1. For first block of 40 hours he earns the regular wage:

$18/hour * 40 hrs = $720

2. For the second block of 20 hours he earns "3/2 times his regular hourly wage":

\(\frac{3}{2}\) * $18 = $27 per hour for the second block of 20 hours

$27/hour * 20 hrs = $540

3. For the final block of 10 hours he earns two times his regular hourly wage:

2 * $18 = $36 per hour for the final block of 10 hours

$36/hour * 10 hrs = $360

4. Add the totals for each time block to get total amount of money earned, which prompt says is $1,260.

$720 + $540 + $360 = $1,620. Not a match.
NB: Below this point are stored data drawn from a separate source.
-- ==== Sys2Proof/Machine/Arrival.lean ====
section
/-! DEFINITION. The arrival of a command: the checks of spec/08 R207 in their order, the start of a fenced command (R173), and
NOP (R196-R207). -/

namespace Sys2Proof.Machine

/-! ## Opcodes (R197) -/

/-- The defined opcodes. -/
def opDefined (op : Nat) : Bool :=
  [0x00, 0x01, 0x03, 0x05, 0x08, 0x10, 0x11, 0x12, 0x13, 0x18, 0x19, 0x1A, 0x1B, 0x20, 0x21, 0x22, 0x23, 0x28, 0x30, 0x31, 0x34,
    0x35, 0x40, 0x44, 0x48, 0x50, 0x51, 0x52, 0x53, 0x54, 0x58, 0x59, 0x5A, 0x5B, 0x5C, 0x60, 0x61, 0x62, 0x63, 0x70,
    0x78].contains op

/-- Opcodes that only PT0 may issue. -/
def opPt0 (op : Nat) : Bool := [0x01, 0x03, 0x08, 0x28, 0x48, 0x70, 0x78].contains op

/-- Flag T (R200). -/
def opTwin (op : Nat) : Bool := [0x18, 0x19, 0x1A, 0x22].contains op

/-- Flag B (R201). -/
def opBuffer (op : Nat) : Bool :=
  [0x03, 0x28, 0x31, 0x34, 0x35, 0x44, 0x51, 0x52, 0x53, 0x58, 0x59, 0x5A, 0x5B, 0x63].contains op

/-- Flag E (R203). -/
def opEngine (op : Nat) : Bool := [0x10, 0x11, 0x12, 0x18, 0x19, 0x1B].contains op

/-- Opcodes that the public-key unit carries out, refused while it is fenced (R197). -/
def opPka (op : Nat) : Bool := [0x50, 0x51, 0x52, 0x58, 0x59, 0x5A].contains op

/-- Radio opcodes (R225). -/
def opRadio (op : Nat) : Bool := decide (0x60 ≤ op) && decide (op ≤ 0x63)

/-! ## Parameter layouts (R208-R225) -/

/-- Named fields of an opcode's parameters but for the buffer: byte, first bit, width. -/
def paramFields (c : Cmd) : List (Nat × Nat × Nat) :=
  let op := opOf c
  if op = 0x01 then [(8, 0, 32)]
  else if op = 0x05 then [(8, 0, 4)]
  else if op = 0x08 then
    (if parBits c 8 0 1 = 0 then [(8, 0, 1), (16, 0, 64), (24, 0, 32), (28, 0, 8)]
     else [(8, 0, 1), (16, 0, 64), (24, 0, 48), (32, 0, 32), (36, 0, 8)])
  else if op = 0x10 then [(8, 0, 5), (10, 0, 16), (12, 0, 1), (16, 0, 384)]
  else if op = 0x11 then [(8, 0, 5), (10, 0, 16), (12, 0, 16)]
  else if op = 0x12 then [(8, 0, 6), (16, 0, 192)]
  else if op = 0x13 then [(8, 0, 16)]
  else if op = 0x18 then [(8, 0, 48), (14, 0, 12), (16, 0, 8), (17, 0, 1)]
  else if op = 0x19 ∨ op = 0x1B then [(8, 0, 48), (14, 0, 12)]
  else if op = 0x1A then [(8, 0, 3), (9, 0, 8), (10, 0, 12)]
  else if op = 0x21 then [(8, 0, 32), (12, 0, 16), (14, 0, 8), (16, 0, 32 * min 11 (par c 14 1))]
  else if op = 0x22 ∨ op = 0x30 ∨ op = 0x44 then [(16, 0, 64)]
  else if op = 0x28 then [(8, 0, 2), (12, 0, 32)]
  else if op = 0x31 then [(8, 0, 16)]
  else if op = 0x34 ∨ op = 0x35 then [(8, 0, 32), (12, 0, 16)]
  else if op = 0x48 then [(8, 0, 2), (9, 0, 8), (10, 0, 8), (11, 0, 1), (12, 0, 1), (16, 0, 96)]
  else if op = 0x50 ∨ op = 0x59 then [(8, 0, 8), (9, 0, 8)]
  else if op = 0x51 ∨ op = 0x52 ∨ op = 0x53 ∨ op = 0x54 ∨ op = 0x58 then [(8, 0, 8)]
  else if op = 0x5A then [(8, 0, 8), (9, 0, 8), (10, 0, 8)]
  else if op = 0x5C then [(8, 0, 8), (10, 0, 12), (12, 0, 2)]
  else if op = 0x60 then [(8, 0, 2), (10, 0, 16), (12, 0, 32), (16, 0, 32), (20, 0, 32), (24, 0, 64)]
  else if op = 0x61 then [(8, 0, 2), (9, 0, 8), (10, 0, 16), (12, 0, 8), (16, 0, 32)]
  else if op = 0x62 then [(8, 0, 2), (9, 0, 8)]
  else if op = 0x63 then [(8, 0, 2), (9, 0, 1)]
  else []

/-- The buffer fields (R201). -/
def bufferFields : List (Nat × Nat × Nat) := [(48, 0, 4), (52, 0, 32), (56, 0, 64)]

/-- Bits of bytes 8-63 that fields name. -/
def fieldMask (l : List (Nat × Nat × Nat)) : Nat :=
  l.foldl (fun m f => m ||| (2 ^ f.2.2 - 1) * 2 ^ (8 * (f.1 - 8) + f.2.1)) 0

/-- Every parameter bit that no field names is 0 (R196). -/
def reservedZero (c : Cmd) : Bool :=
  let m := fieldMask (paramFields c ++ if opBuffer (opOf c) then bufferFields else [])
  decide (par c 8 56 &&& m = par c 8 56)

/-! ## Ranges (R207 step 7) -/

/-- AT is 0 where the layout allows it, or lies in the future (R51, R202). -/
def atOk (s : State) (c : Cmd) (zero : Bool) : Bool :=
  let g : Grain := BitVec.ofNat 64 (par c 16 8)
  if g = 0 then zero else future s g

/-- TB_ADJUST (R208). -/
def rangeAdjust (s : State) (c : Cmd) : Bool :=
  atOk s c false &&
    (if parBits c 8 0 1 = 0 then decide (par c 24 4 ≠ 2 ^ 31) else decide (par c 32 4 ≤ 999999999))

/-- VID 1-4094 of an FDB key (R213). -/
def rangeVid (v : Nat) : Bool := inRange v 1 4094

/-- First line and lines of a PRM opcode lie in the issuer's region (R221, R551). -/
def rangePrm (s : State) (c : Cmd) : Bool :=
  let first := par c 8 4
  let n := par c 12 2
  let r := tget (fun _ => ((0, 0) : Nat × Nat)) s.prm.regions c.pt
  inRange n 1 4096 && decide (bufLen c = 64 * n) && decide (first + n ≤ 256 * r.2)

/-- Spans of a channel's chain as RADIO_NODE_ADD judges them: of the schedule stated last, 256 where none is (R225). -/
def chainSpans (s : State) (m : Nat) : Nat :=
  let r := radioAt s m
  match r.nextSched, r.sched with
  | some x, _ => x.spans
  | none, some x => x.spans
  | none, none => 256

/-- Parameter ranges of an opcode (R208-R225). -/
def rangesOk (s : State) (c : Cmd) : Bool :=
  let op := opOf c
  (!opBuffer op || (inRange (bufLen c) 1 (2 ^ 20) && decide (bufAddr c % 8 = 0))) &&
  (if op = 0x01 then decide (par c 8 4 = 0xD5E7)
   else if op = 0x03 then decide (1024 ≤ bufLen c)
   else if op = 0x08 then rangeAdjust s c
   else if op = 0x10 then decide (par c 10 2 < camEntries s (par c 8 1))
   else if op = 0x11 then inRange (par c 12 2) 1 4096 && decide (par c 10 2 + par c 12 2 ≤ camEntries s (par c 8 1))
   else if op = 0x18 then rangeVid (parBits c 14 0 12) && decide (par c 16 1 ≤ 101)
   else if op = 0x19 ∨ op = 0x1B then rangeVid (parBits c 14 0 12)
   else if op = 0x1A then
     (!(par c 8 1).testBit 0 || decide (par c 9 1 ≤ 101)) && (!(par c 8 1).testBit 1 || rangeVid (parBits c 10 0 12))
   else if op = 0x21 then inRange (par c 14 1) 1 11 && cfgSetOk s c
   else if op = 0x22 then atOk s c false
   else if op = 0x28 then decide (bufLen c % 2048 = 0)
   else if op = 0x30 ∨ op = 0x44 then atOk s c true
   else if op = 0x34 ∨ op = 0x35 then rangePrm s c
   else if op = 0x48 then decide (par c 10 1 ≤ 4)
   else if op = 0x50 then
     decide (par c 8 1 ≤ 63) && (inRange (par c 9 1) 1 8 || decide (par c 9 1 = 10) || decide (par c 9 1 = 11))
   else if op = 0x51 ∨ op = 0x52 ∨ op = 0x53 ∨ op = 0x54 ∨ op = 0x58 then decide (par c 8 1 ≤ 63)
   else if op = 0x59 then decide (par c 8 1 = 0) && (inRange (par c 9 1) 1 4 || inRange (par c 9 1) 6 9)
   else if op = 0x5A then
     decide (par c 8 1 ≤ 63) && decide (par c 10 1 ≤ 63) && (inRange (par c 9 1) 1 2 || decide (par c 9 1 = 5))
   else if op = 0x5B then decide (bufLen c ≤ 4096)
   else if op = 0x5C then
     decide (par c 8 1 ≤ 63) && decide (par c 12 1 ≤ 2) && (decide (par c 12 1 ≠ 0) || decide (par c 8 1 = 0))
   else if op = 0x60 then
     inRange (par c 10 2) 1 256 && inRange (par c 12 4) 250 10000 && inRange (par c 16 4) 2000 40000 && inRange (par c 20 4) 50 2000
   else if op = 0x61 then
     let n := if par c 12 1 = 0 then 256 else par c 12 1
     inRange (par c 9 1) 1 250 && decide (par c 10 2 ≤ 255) && decide (par c 10 2 + n ≤ chainSpans s (par c 8 1))
   else if op = 0x62 then inRange (par c 9 1) 1 250
   else true)

/-! ## Ownership (R199, R207 step 8) -/

/-- The partition that holds a tag flow; none while it is free (R349, R369). -/
def tagOwner (s : State) (f : Nat) : Option Nat :=
  let w := (tget (fun _ => (0 : BitVec 16)) s.fwd.tagFlows f).toNat
  if w % 4 = 0 then none else some (w / 256 % 16)

/-- The issuer owns every resource that the command names, in the newest live epoch (R199, R213, R232). -/
def ownsNamed (s : State) (c : Cmd) : Bool :=
  let op := opOf c
  let port := fun (p : Nat) => decide (100 ≤ p) || decide (portOwner s p = c.pt)
  if op = 0x10 ∨ op = 0x11 then decide (camOwner s (par c 8 1) = c.pt)
  else if op = 0x12 then (camProfile s (newest s) c.pt (par c 8 1)).isSome
  else if op = 0x18 then port (par c 16 1)
  else if op = 0x1A then !(par c 8 1).testBit 0 || port (par c 9 1)
  else if op = 0x21 then issuerOk s c.pt (setKey c)
  else if [0x50, 0x51, 0x52, 0x53, 0x54, 0x58].contains op then decide (keyOwner s (par c 8 1) = c.pt)
  else if op = 0x5A then decide (keyOwner s (par c 8 1) = c.pt) && decide (keyOwner s (par c 10 1) = c.pt)
  else if op = 0x5C then
    (decide (par c 12 1 = 0) || decide (keyOwner s (par c 8 1) = c.pt)) &&
      (match tagOwner s (parBits c 10 0 12) with | some n => decide (n = c.pt) | none => true)
  else if opRadio op then decide (radioOwner s (parBits c 8 0 2) = c.pt)
  else true

/-! ## Fenced units (R53, R207 step 10) -/

/-- The command names a unit that is fenced (R53, R218, R228, R319, R342). -/
def namesFenced (s : State) (c : Cmd) : Bool :=
  let op := opOf c
  if [0x10, 0x11, 0x12, 0x18, 0x19, 0x1A, 0x1B].contains op then tableFenced s c
  else if op = 0x28 then !ddrOk s
  else if opPka op then s.pka.fenced
  else if opRadio op then (radioAt s (parBits c 8 0 2)).fenced
  else false

/-! ## The checks (R207) -/

/-- Reserved header bits (R167). -/
def headerBad (c : Cmd) : Bool :=
  decide (le c.bytes 1 1 / 8 ≠ 0) || decide (le c.bytes 2 2 / 4096 ≠ 0) || decide (le c.bytes 4 4 ≠ 0)

/-- An earlier command of the partition in flight has the same TAG (R168). -/
def dupTag (s : State) (c : Cmd) : Bool :=
  (s.cq.cmds.takeWhile fun x => decide (x.id ≠ c.id)).any fun x =>
    x.sq.isSome && decide (x.pt = c.pt) && decide (tagOf x = tagOf c)

/-- The issuer may use the opcode (R155, R199, R615). -/
def issuerAllowed (c : Cmd) : Bool :=
  let op := opOf c
  if c.sq.isNone then opTwin op && twinOf c
  else if opPt0 op then decide (c.pt = 0)
  else if op = 0x05 then decide (c.pt = 0) || decide (parBits c 8 0 4 = c.pt)
  else true

/-- A buffer function that may not be used (R201). -/
def bufferBad (s : State) (c : Cmd) : Bool :=
  opBuffer (opOf c) && !(decide ((bindAt s (bufFn c)).pt.toNat = c.pt) && (bindAt s (bufFn c)).en)

/-- The first check of R207 that fails: its status, and whether it is a duplicate TAG. -/
def firstFail (s : State) (c : Cmd) : Option (Nat × Bool) :=
  let op := opOf c
  if headerBad c then some (stBAD_PARAM, false)
  else if c.sq.isSome && dupTag s c then some (stBAD_PARAM, true)
  else if isFw op && ccFenced s then some (stINTERPRETER_ABSENT, false)
  else if !opDefined op then some (stNOT_SUPPORTED, false)
  else if !issuerAllowed c then some (stNOT_OWNER, false)
  else if twinOf c && !opTwin op then some (stBAD_PARAM, false)
  else if !reservedZero c || !rangesOk s c then some (stBAD_PARAM, false)
  else if !ownsNamed s c then some (stNOT_OWNER, false)
  else if bufferBad s c then some (stBAD_PARAM, false)
  else if namesFenced s c then some (stUNIT_FENCED, false)
  else if twinOf c && !paired s then
    some (if s.twn.state = twSEPARATED then stTWIN_SEPARATED else stTWIN_ABSENT, false)
  else none

/-- A command fails a check; any completion of a CFG_COMMIT closes its transaction, but a duplicate does not run (R168, R216). -/
def failCheck (s : State) (c : Cmd) (f : Nat × Bool) : State :=
  let s := if opOf c = 0x22 ∧ !f.2 ∧ (commitOf s c.pt).isNone then closeTxn s c.pt else s
  completeDup s c.id f.1 f.2 []

/-- An earlier command of the same SQ has not completed (R173). -/
def heldByFence (s : State) (c : Cmd) : Bool :=
  fenceOf c && (s.cq.cmds.takeWhile fun x => decide (x.id ≠ c.id)).any fun x => decide (x.pt = c.pt) && decide (x.sq = c.sq)

/-- A checked command is ready for its opcode's row; an E opcode goes to the least-loaded live engine (R203), and completes with
RETRY where none is live. -/
def makeReady (s : State) (c : Cmd) : State :=
  if opEngine (opOf c) then
    match leastEngine s with
    | some e =>
      let x := engAt s e
      modCmd (setEng s e { x with cmds := x.cmds ++ [c.id] }) c.id fun c => { c with state := .ready, engine := some e }
    | none => complete s c.id stRETRY []
  else modCmd s c.id fun c => { c with state := .ready }

/-- A CFG_COMMIT that fails a check closes its transaction after the earlier commands of that transaction (R205, R216). -/
def closesLater (s : State) (c : Cmd) : Bool := decide (opOf c = 0x22) && objectHeld s c

/-- The arrival of a command is applied (R207). -/
def arrive (s : State) (c : Cmd) : State :=
  match firstFail s c with
  | some f => if !f.2 && closesLater s c then modCmd s c.id fun c => { c with state := .fenced } else failCheck s c f
  | none => if heldByFence s c then modCmd s c.id fun c => { c with state := .fenced } else makeReady s c

def commandArrival (id : Nat) (s : State) : State :=
  match takeHead s fun d => decide (d = .command id) with
  | some (s, _) =>
    match cmdAt s id with
    | some c => if c.state = .arriving ∧ !c.done then arrive s c else s
    | none => s
  | none => s

def execCommandArrival (id : Nat) (s : State) : Host.Outcome State Fault Refusal := ev true (commandArrival id s)

/-- Every earlier command of the SQ has completed: the command starts, unless its unit was fenced meanwhile (R53, R173, R228). -/
def fenceCommandStart (id : Nat) (s : State) : State :=
  match cmdAt s id with
  | some c =>
    if c.state = .fenced ∧ !c.done ∧ !heldByFence s c ∧ !closesLater s c then
      (match (if opOf c = 0x22 then firstFail s c else if namesFenced s c then some (stUNIT_FENCED, false) else none) with
       | some f => failCheck s c f
       | none => makeReady s c)
    else s
  | none => s

def execFenceCommandStart (id : Nat) (s : State) : Host.Outcome State Fault Refusal := ev true (fenceCommandStart id s)

/-- NOP (R197). -/
def execNop (id : Nat) (s : State) : Host.Outcome State Fault Refusal :=
  ev true (runCmd s id 0x00 fun s c => complete s c.id stDONE [])

end Sys2Proof.Machine
end

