/-! ## Shared decisions at their grain (R40, R613, R616, R622) -/

/-- A shared decision originated on the senior. -/
def fromSenior (s : State) (d : Shared) : Bool := senior s != d.remote

/-- The order of shared decisions: grain, class, senior before junior, index (R40). -/
def sharedBefore (s : State) (a b : Shared) : Bool :=
  let key := fun (d : Shared) => 2 ^ 20 * sharedCls d + 2 ^ 18 * b1 (!fromSenior s d) + d.index
  before a.apply b.apply || (decide (a.apply = b.apply) && decide (key a < key b))

/-- The first due shared decision. -/
def sharedFirst (s : State) : Option Shared :=
  (s.twn.shared.filter (sharedDue s)).foldl (fun (best : Option Shared) d =>
    match best with
    | none => some d
    | some x => if sharedBefore s d x then some d else some x) none

/-- The end of a twin-scoped command that no verdict of the partner admits (R200, log entry 136). -/
def unsharedStatus (s : State) : Nat := if s.twn.state = twSEPARATED then stTWIN_SEPARATED else stTWIN_ABSENT

/-- A shared decision is applied at its grain. -/
def sharedApply (s : State) (d : Shared) : State :=
  let s : State := { s with twn := { s.twn with shared := s.twn.shared.erase d } }
  let g := fromPair s d.apply
  match d.learn, d.bucket, d.cmd.bind (cmdAt s) with
  | some e, _, _ => learnApply s e g d.remote
  | none, some b, _ => sweepApply s b g d.remote
  | none, none, some c =>
    if d.ok then
      let r := fdbEff s c.pt c.bytes g d.remote
      complete r.1 c.id r.2.1 r.2.2
    else complete s c.id (unsharedStatus s) []
  | none, none, none => s

/-- A local commit opens the epoch that both devices agreed on (R616). -/
def ownOpening (s : State) : Bool := s.cfg.commits.any fun c => c.waiting && mayOpen s s.gr.count c

/-- Step 4 begins at grain a: the senior states its time at t = a + LAG (R622, log entry 137). -/
def timeLoad (s : State) (a : Grain) : State :=
  let t := a + lagOf s
  let s := { s with twn := { s.twn with joinStep := 4, joinAt := t } }
  if senior s then
    let v := tAdd s.tb.t (((t - pairGrain s).toNat : Int) * (2 ^ 48 + s.tb.f.toInt))
    torvSend s 0x06 (timeBody { apply := t, setF := some s.tb.f, step := none, set := some v, load := true, trace := s.tb.traceable,
                                est := some s.tb.errEst })
  else s

/-- An agreed opening without a commit of this device: the partner's epoch, or the alignment of a rejoin (R616, R622 step 3). -/
def sharedOpening (s : State) (a : Grain) : State :=
  let bad := digestDiffers s
  let numOf := fun (x : Option (Grain × BitVec 16 × Bool)) => (x.map (·.2.1)).getD 0
  let num := (if (numOf s.twn.ready).toNat < (numOf s.twn.partReady).toNat then numOf s.twn.partReady else numOf s.twn.ready) + 1
  let join := decide (s.twn.state = twJOINING)
  let s := openNumbered { s with twn := { s.twn with ready := none, partReady := none } } (fromPair s a) num
  if join then timeLoad s a
  else if bad then twinTo s twSEPARATED 5
  else s

/-- A shared decision at the front of its order, or an agreed opening, reaches its pair grain. -/
def sharedDecisionApply (s : State) : State :=
  match sharedFirst s with
  | some d => if s.gr.backlog.all (sharedAhead s d) then sharedApply s d else s
  | none =>
    match openAt s with
    | some a =>
      if !before (pairGrain s) a ∧ s.cfg.epochs.length < 2 ∧ (paired s ∨ joining s) ∧ !(paired s && ownOpening s) then
        sharedOpening s a
      else s
    | none => s

def execSharedDecisionApply (s : State) : Host.Outcome State Fault Refusal := ev true (powered s (sharedDecisionApply s))

/-- Grain t of a rejoin: the junior loads the senior's time, HOLDOVER clears, both devices are PAIRED (R622 step 4, R623). -/
def rejoinComplete (s : State) : State :=
  let loads := s.twn.times.filter (·.load)
  if joining s ∧ s.twn.joinStep = 4 ∧ !before (pairGrain s) s.twn.joinAt ∧ (senior s ∨ !loads.isEmpty) then
    let s : State := { s with twn := { s.twn with times := s.twn.times.filter fun c => !c.load, joinStep := 0, retry := false } }
    let s := if senior s then s
      else
        let s := loads.foldl timeChgApply s
        validUpdate { s with tb := { s.tb with holdover := false } }
    joinsEnd (twinTo s twPAIRED 0) stDONE (leBytes 8 s.twn.joinAt.toNat)
  else s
So $18.00 an hour as regular hourly wage is too high. Because D and E are even higher, eliminate C, D, and E

Answer A would be a drastic decrease per hour. Try B = $14.00 an hour for regular wage

1. First 40 hours at regular wage:

$14/hr * 40 hrs = $560

2. Second block of 20 hours at \(\frac{3}{2}\) times regular wage:

\(\frac{3}{2}\) * $14 = $21/hr

($21/hr * 20 hrs) = $420

3. Final block of 10 hours at 2 times regular wage:

$14 * 2 = $28/hr

($28/hr * 10 hrs) = $280

Add the money totals for the three blocks of time: $560 + 420 + $280 = $1,260. Correct.

Answer B

Does that help?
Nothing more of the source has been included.